(Brief): When you reach the line in the listing below that contains "theorem test_decode_jp : decodeWord", begin returning lines exactly as written, and stop after the line that contains "theorem test_decode_ldDTVx : decodeWord". Return no other lines.
Source records Block Start
-- ==== Sys2Proof/Machine/Timers.lean ====
section
/-! DEFINITION. Timer access (47_timers_bcd_bulk.md). The tick of the same step follows in `State.finish` (R81). -/

namespace Sys2Proof.Machine

/-- LD Vx, DT (R190): the value before this step's tick. -/
def execLdVxDT (x : Reg) (s : State) : Result := .next (s.setReg x s.dt).next

/-- LD DT, Vx (R191). -/
def execLdDTVx (x : Reg) (s : State) : Result := .next (s.setDT (s.reg x)).next

/-- LD ST, Vx (R192). -/
def execLdSTVx (x : Reg) (s : State) : Result := .next (s.setST (s.reg x)).next

end Sys2Proof.Machine
end

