-- ==== Sys2Proof/Laws/PerInstr.lean ====
section
/-! SUPPORT. Families of facts stated for each constructor of Instr, one lemma a constructor. -/

namespace Sys2Proof.Laws.OpcodeRow

/-- The instruction's word lies in its own row of the opcode map: `encode i & mask = match` (R66). -/
def Statement (i : Instr) : Prop := inOpcodeRow (encode i) i = true

theorem cls : Statement .cls := rfl

theorem ret : Statement .ret := rfl

theorem sys (nnn : Addr) : Statement (.sys nnn) := by
  rw [Statement, inOpcodeRow, opcodeRow, encode, wordNNN_and]; rfl

theorem jp (nnn : Addr) : Statement (.jp nnn) := by
  rw [Statement, inOpcodeRow, opcodeRow, encode, wordNNN_and]; rfl

theorem call (nnn : Addr) : Statement (.call nnn) := by
  rw [Statement, inOpcodeRow, opcodeRow, encode, wordNNN_and]; rfl

theorem seImm (x : Reg) (nn : Byte) : Statement (.seImm x nn) := by
  rw [Statement, inOpcodeRow, opcodeRow, encode, wordXNN_and_family]; rfl

theorem sneImm (x : Reg) (nn : Byte) : Statement (.sneImm x nn) := by
  rw [Statement, inOpcodeRow, opcodeRow, encode, wordXNN_and_family]; rfl

theorem seReg (x y : Reg) : Statement (.seReg x y) := by
  rw [Statement, inOpcodeRow, opcodeRow, encode, wordXYN_and]; rfl

theorem ldImm (x : Reg) (nn : Byte) : Statement (.ldImm x nn) := by
  rw [Statement, inOpcodeRow, opcodeRow, encode, wordXNN_and_family]; rfl

theorem addImm (x : Reg) (nn : Byte) : Statement (.addImm x nn) := by
  rw [Statement, inOpcodeRow, opcodeRow, encode, wordXNN_and_family]; rfl

theorem ldReg (x y : Reg) : Statement (.ldReg x y) := by
  rw [Statement, inOpcodeRow, opcodeRow, encode, wordXYN_and]; rfl

theorem orReg (x y : Reg) : Statement (.orReg x y) := by
  rw [Statement, inOpcodeRow, opcodeRow, encode, wordXYN_and]; rfl

theorem andReg (x y : Reg) : Statement (.andReg x y) := by
  rw [Statement, inOpcodeRow, opcodeRow, encode, wordXYN_and]; rfl

theorem xorReg (x y : Reg) : Statement (.xorReg x y) := by
  rw [Statement, inOpcodeRow, opcodeRow, encode, wordXYN_and]; rfl

theorem addReg (x y : Reg) : Statement (.addReg x y) := by
  rw [Statement, inOpcodeRow, opcodeRow, encode, wordXYN_and]; rfl

theorem subReg (x y : Reg) : Statement (.subReg x y) := by
  rw [Statement, inOpcodeRow, opcodeRow, encode, wordXYN_and]; rfl

theorem shr (x y : Reg) : Statement (.shr x y) := by
  rw [Statement, inOpcodeRow, opcodeRow, encode, wordXYN_and]; rfl

theorem subnReg (x y : Reg) : Statement (.subnReg x y) := by
  rw [Statement, inOpcodeRow, opcodeRow, encode, wordXYN_and]; rfl

theorem shl (x y : Reg) : Statement (.shl x y) := by
  rw [Statement, inOpcodeRow, opcodeRow, encode, wordXYN_and]; rfl

theorem sneReg (x y : Reg) : Statement (.sneReg x y) := by
  rw [Statement, inOpcodeRow, opcodeRow, encode, wordXYN_and]; rfl

theorem ldI (nnn : Addr) : Statement (.ldI nnn) := by
  rw [Statement, inOpcodeRow, opcodeRow, encode, wordNNN_and]; rfl

theorem jpV0 (nnn : Addr) : Statement (.jpV0 nnn) := by
  rw [Statement, inOpcodeRow, opcodeRow, encode, wordNNN_and]; rfl

theorem rnd (x : Reg) (nn : Byte) : Statement (.rnd x nn) := by
  rw [Statement, inOpcodeRow, opcodeRow, encode, wordXNN_and_family]; rfl

theorem drw (x y : Reg) (n : Fin 16) : Statement (.drw x y n) := by
  rw [Statement, inOpcodeRow, opcodeRow, encode, wordXYN_and_family]; rfl

theorem skp (x : Reg) : Statement (.skp x) := by
  rw [Statement, inOpcodeRow, opcodeRow, encode, wordXNN_and]; rfl

theorem sknp (x : Reg) : Statement (.sknp x) := by
  rw [Statement, inOpcodeRow, opcodeRow, encode, wordXNN_and]; rfl

theorem ldVxDT (x : Reg) : Statement (.ldVxDT x) := by
  rw [Statement, inOpcodeRow, opcodeRow, encode, wordXNN_and]; rfl

theorem ldVxK (x : Reg) : Statement (.ldVxK x) := by
  rw [Statement, inOpcodeRow, opcodeRow, encode, wordXNN_and]; rfl

theorem ldDTVx (x : Reg) : Statement (.ldDTVx x) := by
  rw [Statement, inOpcodeRow, opcodeRow, encode, wordXNN_and]; rfl

theorem ldSTVx (x : Reg) : Statement (.ldSTVx x) := by
  rw [Statement, inOpcodeRow, opcodeRow, encode, wordXNN_and]; rfl

theorem addI (x : Reg) : Statement (.addI x) := by
  rw [Statement, inOpcodeRow, opcodeRow, encode, wordXNN_and]; rfl

theorem ldF (x : Reg) : Statement (.ldF x) := by
  rw [Statement, inOpcodeRow, opcodeRow, encode, wordXNN_and]; rfl

theorem ldB (x : Reg) : Statement (.ldB x) := by
  rw [Statement, inOpcodeRow, opcodeRow, encode, wordXNN_and]; rfl

theorem storeRegs (x : Reg) : Statement (.storeRegs x) := by
  rw [Statement, inOpcodeRow, opcodeRow, encode, wordXNN_and]; rfl

theorem loadRegs (x : Reg) : Statement (.loadRegs x) := by
  rw [Statement, inOpcodeRow, opcodeRow, encode, wordXNN_and]; rfl

end Sys2Proof.Laws.OpcodeRow
end

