-- ==== Sys2Proof/Tests/Slice0.lean ====
section
/-! SUPPORT. The model's own tests: ill-formed terms refused, one written-out word per row of the opcode map and the
illegal neighbours (95_test_vectors.md section 3), one or two single steps per instruction with the results of
95_test_vectors.md sections 1 and 2 (its vector id in each comment), and a witness for the hypotheses of every
statement of Certificates/Slice0/Obligations.lean. -/

namespace Sys2Proof.Tests

open Sys2Proof.Machine

/-! ### Well-formedness -/

theorem test_sys_0E0_is_ill_formed : (Instr.sys 0x0E0#12).wellFormed = false := by decide
theorem test_sys_0EE_is_ill_formed : (Instr.sys 0x0EE#12).wellFormed = false := by decide
theorem test_sys_123_is_well_formed : (Instr.sys 0x123#12).wellFormed = true := by decide

/-! ### Decoding: the words of 95_test_vectors.md section 3, written out -/

theorem test_decode_sys : decodeWord 0x0123#16 = .ok (.sys 0x123#12) := by decide
theorem test_decode_cls : decodeWord 0x00E0#16 = .ok .cls := by decide
theorem test_decode_ret : decodeWord 0x00EE#16 = .ok .ret := by decide
theorem test_decode_jp : decodeWord 0x1234#16 = .ok (.jp 0x234#12) := by decide
theorem test_decode_call : decodeWord 0x2345#16 = .ok (.call 0x345#12) := by decide
theorem test_decode_seImm : decodeWord 0x3456#16 = .ok (.seImm 4 0x56#8) := by decide
theorem test_decode_sneImm : decodeWord 0x4567#16 = .ok (.sneImm 5 0x67#8) := by decide
theorem test_decode_seReg : decodeWord 0x5670#16 = .ok (.seReg 6 7) := by decide
theorem test_decode_ldImm : decodeWord 0x6789#16 = .ok (.ldImm 7 0x89#8) := by decide
theorem test_decode_addImm : decodeWord 0x789A#16 = .ok (.addImm 8 0x9A#8) := by decide
theorem test_decode_ldReg : decodeWord 0x8230#16 = .ok (.ldReg 2 3) := by decide
theorem test_decode_orReg : decodeWord 0x8231#16 = .ok (.orReg 2 3) := by decide
theorem test_decode_andReg : decodeWord 0x8232#16 = .ok (.andReg 2 3) := by decide
theorem test_decode_xorReg : decodeWord 0x8233#16 = .ok (.xorReg 2 3) := by decide
theorem test_decode_addReg : decodeWord 0x8234#16 = .ok (.addReg 2 3) := by decide
theorem test_decode_subReg : decodeWord 0x8235#16 = .ok (.subReg 2 3) := by decide
theorem test_decode_shr : decodeWord 0x8236#16 = .ok (.shr 2 3) := by decide
theorem test_decode_subnReg : decodeWord 0x8237#16 = .ok (.subnReg 2 3) := by decide
theorem test_decode_shl : decodeWord 0x823E#16 = .ok (.shl 2 3) := by decide
theorem test_decode_sneReg : decodeWord 0x9230#16 = .ok (.sneReg 2 3) := by decide
theorem test_decode_ldI : decodeWord 0xA123#16 = .ok (.ldI 0x123#12) := by decide
theorem test_decode_jpV0 : decodeWord 0xB123#16 = .ok (.jpV0 0x123#12) := by decide
theorem test_decode_rnd : decodeWord 0xC4FF#16 = .ok (.rnd 4 0xFF#8) := by decide
theorem test_decode_drw : decodeWord 0xD125#16 = .ok (.drw 1 2 5) := by decide
theorem test_decode_skp : decodeWord 0xE19E#16 = .ok (.skp 1) := by decide
theorem test_decode_sknp : decodeWord 0xE1A1#16 = .ok (.sknp 1) := by decide
theorem test_decode_ldVxDT : decodeWord 0xF107#16 = .ok (.ldVxDT 1) := by decide
theorem test_decode_ldVxK : decodeWord 0xF10A#16 = .ok (.ldVxK 1) := by decide
theorem test_decode_ldDTVx : decodeWord 0xF115#16 = .ok (.ldDTVx 1) := by decide
theorem test_decode_ldSTVx : decodeWord 0xF118#16 = .ok (.ldSTVx 1) := by decide
theorem test_decode_addI : decodeWord 0xF11E#16 = .ok (.addI 1) := by decide
theorem test_decode_ldF : decodeWord 0xF129#16 = .ok (.ldF 1) := by decide
theorem test_decode_ldB : decodeWord 0xF133#16 = .ok (.ldB 1) := by decide
theorem test_decode_storeRegs : decodeWord 0xF155#16 = .ok (.storeRegs 1) := by decide
theorem test_decode_loadRegs : decodeWord 0xF165#16 = .ok (.loadRegs 1) := by decide

/-- The fields of the word 0xD7A5: each nibble differs, so swapped fields would show. -/
theorem test_decode_fields : decodeWord 0xD7A5#16 = .ok (.drw 7 10 5) := by decide

/-- Bytes in memory order, the high byte first: 12 34 is JP 0x234, and the bytes after it are left. -/
theorem test_decode_byte_order : decode [0x12#8, 0x34#8, 0x56#8] = .ok (.jp 0x234#12, [0x56#8]) := by decide
theorem test_decode_one_byte : decode [0x12#8] = .error .truncated := by decide
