-- ==== Sys2Proof/Machine/Flags.lean ====
section
/-! DEFINITION. Comparisons. The hardware has no condition codes or flags (R110): a comparison writes a general
register (SLT family, R406, R407, R417, R418) or decides a branch (R455 to R460). -/

namespace Sys2Proof.Machine

/-- The branch conditions. -/
inductive Cond where
  | eq | ne | lt | ge | ltu | geu
  deriving DecidableEq, Repr

/-- The condition holds of two XLEN-wide values (R455 to R460). -/
def Cond.holds (c : Cond) (xl : Xlen) (a b : Word) : Bool :=
  match c with
  | .eq => xl.narrow a == xl.narrow b
  | .ne => xl.narrow a != xl.narrow b
  | .lt => (xl.narrow a).slt (xl.narrow b)
  | .ge => !(xl.narrow a).slt (xl.narrow b)
  | .ltu => (xl.narrow a).ult (xl.narrow b)
  | .geu => !(xl.narrow a).ult (xl.narrow b)

/-- SLT: 1 if `a <s b`, else 0 (R406, R417). -/
def sltOp (w : Nat) (a b : BitVec w) : BitVec w := if a.slt b then 1 else 0

/-- SLTU: 1 if `a <u b`, else 0 (R407, R418). -/
def sltuOp (w : Nat) (a b : BitVec w) : BitVec w := if a.ult b then 1 else 0

end Sys2Proof.Machine
end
Source records Block End
(Reply):
theorem test_decode_jp : decodeWord 0x1234#16 = .ok (.jp 0x234#12) := by decide
theorem test_decode_call : decodeWord 0x2345#16 = .ok (.call 0x345#12) := by decide
theorem test_decode_seImm : decodeWord 0x3456#16 = .ok (.seImm 4 0x56#8) := by decide
theorem test_decode_sneImm : decodeWord 0x4567#16 = .ok (.sneImm 5 0x67#8) := by decide
theorem test_decode_seReg : decodeWord 0x5670#16 = .ok (.seReg 6 7) := by decide
theorem test_decode_ldImm : decodeWord 0x6789#16 = .ok (.ldImm 7 0x89#8) := by decide
theorem test_decode_addImm : decodeWord 0x789A#16 = .ok (.addImm 8 0x9A#8) := by decide
theorem test_decode_ldReg : decodeWord 0x8230#16 = .ok (.ldReg 2 3) := by decide
theorem test_decode_orReg : decodeWord 0x8231#16 = .ok (.orReg 2 3) := by decide
theorem test_decode_andReg : decodeWord 0x8232#16 = .ok (.andReg 2 3) := by decide
theorem test_decode_xorReg : decodeWord 0x8233#16 = .ok (.xorReg 2 3) := by decide
theorem test_decode_addReg : decodeWord 0x8234#16 = .ok (.addReg 2 3) := by decide
theorem test_decode_subReg : decodeWord 0x8235#16 = .ok (.subReg 2 3) := by decide
theorem test_decode_shr : decodeWord 0x8236#16 = .ok (.shr 2 3) := by decide
theorem test_decode_subnReg : decodeWord 0x8237#16 = .ok (.subnReg 2 3) := by decide
theorem test_decode_shl : decodeWord 0x823E#16 = .ok (.shl 2 3) := by decide
theorem test_decode_sneReg : decodeWord 0x9230#16 = .ok (.sneReg 2 3) := by decide
theorem test_decode_ldI : decodeWord 0xA123#16 = .ok (.ldI 0x123#12) := by decide
theorem test_decode_jpV0 : decodeWord 0xB123#16 = .ok (.jpV0 0x123#12) := by decide
theorem test_decode_rnd : decodeWord 0xC4FF#16 = .ok (.rnd 4 0xFF#8) := by decide
theorem test_decode_drw : decodeWord 0xD125#16 = .ok (.drw 1 2 5) := by decide
theorem test_decode_skp : decodeWord 0xE19E#16 = .ok (.skp 1) := by decide
theorem test_decode_sknp : decodeWord 0xE1A1#16 = .ok (.sknp 1) := by decide
theorem test_decode_ldVxDT : decodeWord 0xF107#16 = .ok (.ldVxDT 1) := by decide
theorem test_decode_ldVxK : decodeWord 0xF10A#16 = .ok (.ldVxK 1) := by decide
theorem test_decode_ldDTVx : decodeWord 0xF115#16 = .ok (.ldDTVx 1) := by decide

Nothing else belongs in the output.